Balenciaga Back To Basics?

Denmna Gvasalia dials down the exaggerated volumes and the extreme layering for what could be a new “standard”

About halfway through the Balenciaga autumn/winter 2025 show, a male model appeared in a dark grey, crew-neck T-shirt with the tone-on-tone word: STANDARD, in full caps. This could easily be mistaken for the incomplete branding of Japanese retailer Journal Standard or the Japan-only The North Face Standard. But no, this was Balenciaga with yet another cryptic message. Whether underscoring a standard or establishing a new standard? Or was this simply a description of clothes regarded as the most common form of its kind? Typical? The said tee would have looked ordinary—a la Gap, even—were it not for the styling of the look. The wearer was one among the usual motley talents that populate the usual Balenciaga runway; his hair was longish and wavy and his fringe curtained a pair of massive sunglasses. In sum, achingly cool, not.

Demna Gvasalia is especially good at creating these characters that can be traced to hypster-occupied streets and personality-strong neighbourhoods (Wall Street this season?), with people for whom clothes are not circumscribed by boundaries. Mr Gvasalia was fond of saying that he designed clothes that people were already wearing, hence the omnipresence of, for example, hoodies or hood attached to garments. This season the thus-far-adopted included what could be ‘office wear’, a fast-fading category that was as anything-goes as what was worn outside corporate confines. There were neat, conventionally-fitted suits, with the models carrying what could be WFO attaché cases. One muscular male model wore a plain white shirt so fitted, he would not be out of place among bank officers in Raffles Place during lunch time. His pants were artfully creased to give the impression that the chap was alien to ironed trousers.

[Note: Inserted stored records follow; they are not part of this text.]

-- ==== Sys2Proof/Laws/PerInstr.lean ====
section
/-! SUPPORT. Per command: the descriptor that a well-formed row carries fits the 64 bytes of its format (R336), one lemma for each row of the table. -/

namespace Sys2Proof

namespace Laws.WellFormed

/-- What is said of each command: when it is well-formed and carries a descriptor, the descriptor fits its format. -/
def Statement (i : Instr) : Prop := i.wellFormed = true → ∀ d, i.desc? = some d → d.fits = true

/-- A row without a descriptor. -/
theorem of_none {i : Instr} (h : i.desc? = none) : Statement i := fun _ d e => by rw [h] at e; cases e

/-- A row whose check begins with the fit of its descriptor. -/
theorem of_fits {i : Instr} {d : Desc} {b : Bool} (h : i.desc? = some d) (w : i.wellFormed = (d.fits && b)) : Statement i := fun k e g => by
  rw [h] at g
  rw [w] at k
  cases g
  exact (Bool.and_eq_true_iff.mp k).1
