/-! ### setPdk -/

section
variable (s : State) (p : Nat) (v : Pdk)
@[simp] theorem State.setPdk_pending : (s.setPdk p v).pending = s.pending := rfl
@[simp] theorem State.setPdk_part : (s.setPdk p v).part = s.part := rfl
@[simp] theorem State.setPdk_grade : (s.setPdk p v).grade = s.grade := rfl
@[simp] theorem State.setPdk_mode : (s.setPdk p v).mode = s.mode := rfl
@[simp] theorem State.setPdk_lp : (s.setPdk p v).lp = s.lp := rfl
@[simp] theorem State.setPdk_oos : (s.setPdk p v).oos = s.oos := rfl
@[simp] theorem State.setPdk_orphan : (s.setPdk p v).orphan = s.orphan := rfl
@[simp] theorem State.setPdk_regs : (s.setPdk p v).regs = s.regs := rfl
@[simp] theorem State.setPdk_edge : (s.setPdk p v).edge = s.edge := rfl
@[simp] theorem State.setPdk_tb0 : (s.setPdk p v).tb0 = s.tb0 := rfl
@[simp] theorem State.setPdk_tb1 : (s.setPdk p v).tb1 = s.tb1 := rfl
@[simp] theorem State.setPdk_tb2 : (s.setPdk p v).tb2 = s.tb2 := rfl
@[simp] theorem State.setPdk_tb3 : (s.setPdk p v).tb3 = s.tb3 := rfl
@[simp] theorem State.setPdk_wrapSeen : (s.setPdk p v).wrapSeen = s.wrapSeen := rfl
@[simp] theorem State.setPdk_latches : (s.setPdk p v).latches = s.latches := rfl
@[simp] theorem State.setPdk_ppsHigh : (s.setPdk p v).ppsHigh = s.ppsHigh := rfl
@[simp] theorem State.setPdk_ptp : (s.setPdk p v).ptp = s.ptp := rfl
@[simp] theorem State.setPdk_fresh : (s.setPdk p v).fresh = s.fresh := rfl
@[simp] theorem State.setPdk_writes : (s.setPdk p v).writes = s.writes := rfl
@[simp] theorem State.setPdk_map : (s.setPdk p v).map = s.map := rfl
@[simp] theorem State.setPdk_chans : (s.setPdk p v).chans = s.chans := rfl
@[simp] theorem State.setPdk_senses : (s.setPdk p v).senses = s.senses := rfl
@[simp] theorem State.setPdk_raws : (s.setPdk p v).raws = s.raws := rfl
@[simp] theorem State.setPdk_amps : (s.setPdk p v).amps = s.amps := rfl
@[simp] theorem State.setPdk_pdkCounts : (s.setPdk p v).pdkCounts = s.pdkCounts := rfl
@[simp] theorem State.setPdk_recv : (s.setPdk p v).recv = s.recv := rfl
@[simp] theorem State.setPdk_colDue : (s.setPdk p v).colDue = s.colDue := rfl
@[simp] theorem State.setPdk_pdkPwr : (s.setPdk p v).pdkPwr = s.pdkPwr := rfl
@[simp] theorem State.setPdk_vrefs : (s.setPdk p v).vrefs = s.vrefs := rfl
@[simp] theorem State.setPdk_driveLater : (s.setPdk p v).driveLater = s.driveLater := rfl
@[simp] theorem State.setPdk_clearLow : (s.setPdk p v).clearLow = s.clearLow := rfl
@[simp] theorem State.setPdk_clearHold : (s.setPdk p v).clearHold = s.clearHold := rfl
@[simp] theorem State.setPdk_muster : (s.setPdk p v).muster = s.muster := rfl
@[simp] theorem State.setPdk_shA : (s.setPdk p v).shA = s.shA := rfl
@[simp] theorem State.setPdk_shB : (s.setPdk p v).shB = s.shB := rfl
@[simp] theorem State.setPdk_cplSeq : (s.setPdk p v).cplSeq = s.cplSeq := rfl
@[simp] theorem State.setPdk_evtSeq : (s.setPdk p v).evtSeq = s.evtSeq := rfl
@[simp] theorem State.setPdk_tlmSeq : (s.setPdk p v).tlmSeq = s.tlmSeq := rfl
@[simp] theorem State.setPdk_jobs : (s.setPdk p v).jobs = s.jobs := rfl
@[simp] theorem State.setPdk_netCount : (s.setPdk p v).netCount = s.netCount := rfl
@[simp] theorem State.setPdk_netFrom : (s.setPdk p v).netFrom = s.netFrom := rfl
@[simp] theorem State.setPdk_netSeq : (s.setPdk p v).netSeq = s.netSeq := rfl
@[simp] theorem State.setPdk_replies : (s.setPdk p v).replies = s.replies := rfl
@[simp] theorem State.setPdk_slots : (s.setPdk p v).slots = s.slots := rfl
@[simp] theorem State.setPdk_library : (s.setPdk p v).library = s.library := rfl
@[simp] theorem State.setPdk_scratch : (s.setPdk p v).scratch = s.scratch := rfl
@[simp] theorem State.setPdk_drover : (s.setPdk p v).drover = s.drover := rfl
@[simp] theorem State.setPdk_posWr : (s.setPdk p v).posWr = s.posWr := rfl
@[simp] theorem State.setPdk_commits : (s.setPdk p v).commits = s.commits := rfl
@[simp] theorem State.setPdk_rots : (s.setPdk p v).rots = s.rots := rfl
@[simp] theorem State.setPdk_stagings : (s.setPdk p v).stagings = s.stagings := rfl
@[simp] theorem State.setPdk_domSeq : (s.setPdk p v).domSeq = s.domSeq := rfl
@[simp] theorem State.setPdk_ctlSeq : (s.setPdk p v).ctlSeq = s.ctlSeq := rfl
@[simp] theorem State.setPdk_stageSeq : (s.setPdk p v).stageSeq = s.stageSeq := rfl
@[simp] theorem State.setPdk_stepped : (s.setPdk p v).stepped = s.stepped := rfl
@[simp] theorem State.setPdk_links : (s.setPdk p v).links = s.links := rfl
@[simp] theorem State.setPdk_grantTick : (s.setPdk p v).grantTick = s.grantTick := rfl
@[simp] theorem State.setPdk_divNow : (s.setPdk p v).divNow = s.divNow := rfl
@[simp] theorem State.setPdk_divRun : (s.setPdk p v).divRun = s.divRun := rfl
@[simp] theorem State.setPdk_claims : (s.setPdk p v).claims = s.claims := rfl
@[simp] theorem State.setPdk_initial : (s.setPdk p v).initial = s.initial := rfl
@[simp] theorem State.setPdk_lone : (s.setPdk p v).lone = s.lone := rfl
@[simp] theorem State.setPdk_handover : (s.setPdk p v).handover = s.handover := rfl
@[simp] theorem State.setPdk_joining : (s.setPdk p v).joining = s.joining := rfl
@[simp] theorem State.setPdk_bothLost : (s.setPdk p v).bothLost = s.bothLost := rfl
@[simp] theorem State.setPdk_copyRec : (s.setPdk p v).copyRec = s.copyRec := rfl
@[simp] theorem State.setPdk_sync : (s.setPdk p v).sync = s.sync := rfl
@[simp] theorem State.setPdk_survey : (s.setPdk p v).survey = s.survey := rfl
@[simp] theorem State.setPdk_results : (s.setPdk p v).results = s.results := rfl
@[simp] theorem State.setPdk_waking : (s.setPdk p v).waking = s.waking := rfl
@[simp] theorem State.setPdk_lpExit : (s.setPdk p v).lpExit = s.lpExit := rfl
@[simp] theorem State.setPdk_safeDue : (s.setPdk p v).safeDue = s.safeDue := rfl
@[simp] theorem State.setPdk_seeded : (s.setPdk p v).seeded = s.seeded := rfl
@[simp] theorem State.setPdk_clearFell : (s.setPdk p v).clearFell = s.clearFell := rfl
@[simp] theorem State.setPdk_badLib : (s.setPdk p v).badLib = s.badLib := rfl
@[simp] theorem State.setPdk_out : (s.setPdk p v).out = s.out := rfl
@[simp] theorem State.setPdk_epoch : (s.setPdk p v).epoch = s.epoch := rfl
@[simp] theorem State.setPdk_fuses : (s.setPdk p v).fuses = s.fuses := rfl
@[simp] theorem State.setPdk_store : (s.setPdk p v).store = s.store := rfl
@[simp] theorem State.setPdk_keys : (s.setPdk p v).keys = s.keys := rfl
@[simp] theorem State.setPdk_keySeq : (s.setPdk p v).keySeq = s.keySeq := rfl
@[simp] theorem State.setPdk_safeSince : (s.setPdk p v).safeSince = s.safeSince := rfl
@[simp] theorem State.setPdk_parkedFree : (s.setPdk p v).parkedFree = s.parkedFree := rfl
@[simp] theorem State.setPdk_strapsKept : (s.setPdk p v).strapsKept = s.strapsKept := rfl
@[simp] theorem State.setPdk_early : (s.setPdk p v).early = s.early := rfl
@[simp] theorem State.setPdk_tx : (s.setPdk p v).tx = s.tx := rfl
@[simp] theorem State.setPdk_txNum : (s.setPdk p v).txNum = s.txNum := rfl
@[simp] theorem State.setPdk_rxCtl : (s.setPdk p v).rxCtl = s.rxCtl := rfl
@[simp] theorem State.setPdk_ports : (s.setPdk p v).ports = s.ports := rfl
@[simp] theorem State.setPdk_queues : (s.setPdk p v).queues = s.queues := rfl
@[simp] theorem State.setPdk_pairs : (s.setPdk p v).pairs = s.pairs := rfl
@[simp] theorem State.setPdk_streams : (s.setPdk p v).streams = s.streams := rfl
@[simp] theorem State.setPdk_tlm : (s.setPdk p v).tlm = s.tlm := rfl
@[simp] theorem State.setPdk_tlmLast : (s.setPdk p v).tlmLast = s.tlmLast := rfl
@[simp] theorem State.setPdk_tlmWait : (s.setPdk p v).tlmWait = s.tlmWait := rfl
@[simp] theorem State.setPdk_tlmSince : (s.setPdk p v).tlmSince = s.tlmSince := rfl
@[simp] theorem State.setPdk_xing : (s.setPdk p v).xing = s.xing := rfl
@[simp] theorem State.setPdk_xtDrains : (s.setPdk p v).xtDrains = s.xtDrains := rfl
@[simp] theorem State.setPdk_tecs : (s.setPdk p v).tecs = s.tecs := rfl
end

Talking about muscular executives, there were also those who looked like they had just stepped out of the gym after work, and did not bother to change back into their work attire. The guys wore fairly loose tank tops that were really crew-neck T-shirts, with the arms and torso crudely cut lobbed off to effect an arm hole that ended at the waist—the better-considered version of those already worn by body builders (and gym bunnies alike), for whom total cover of the torso might assert undue pressure on the hard-earned muscles. Gym wear this season was in collaboration with Puma, which, in the case of Balenciaga, means tracksuits or just the tops, all worn without athletic vibe (with above-the-knee boots for women) and surprisingly less baggy than those from previous collaborations. In fact, the tracksuits and Balenciaga are as fresh as Kim Kardashian and skimpy clothes. They have appeared so often now that it is not crazy to wonder if Balenciaga might become a tracksuit brand.

This season, the models were made to walk a runway that was quite a maze, so much so that it required frequent aerial views during the livestream to capture the dark, winding path. Only one row of seating flanked the runway, which meant every attendee enjoyed a front-row view. To better see what was quickly touted on social media as “wearable clothes”, as if there was a huge relief that Balenciaga had finally succumbed to the conventional. Such as the sexy hot pink dress Liu Wen wore to close the show? While we could have looked at this season’s Balenciaga superficially, it dawned on us that perhaps the radical is no longer that. It has been said that Balenciaga is exercising “controlled distortion” in the wake of parent company Kering’s dismal overall performance, but a brand that has used the atypical to set itself apart cannot sacrifice the unorthodox for something even Philipp Plein might find banal.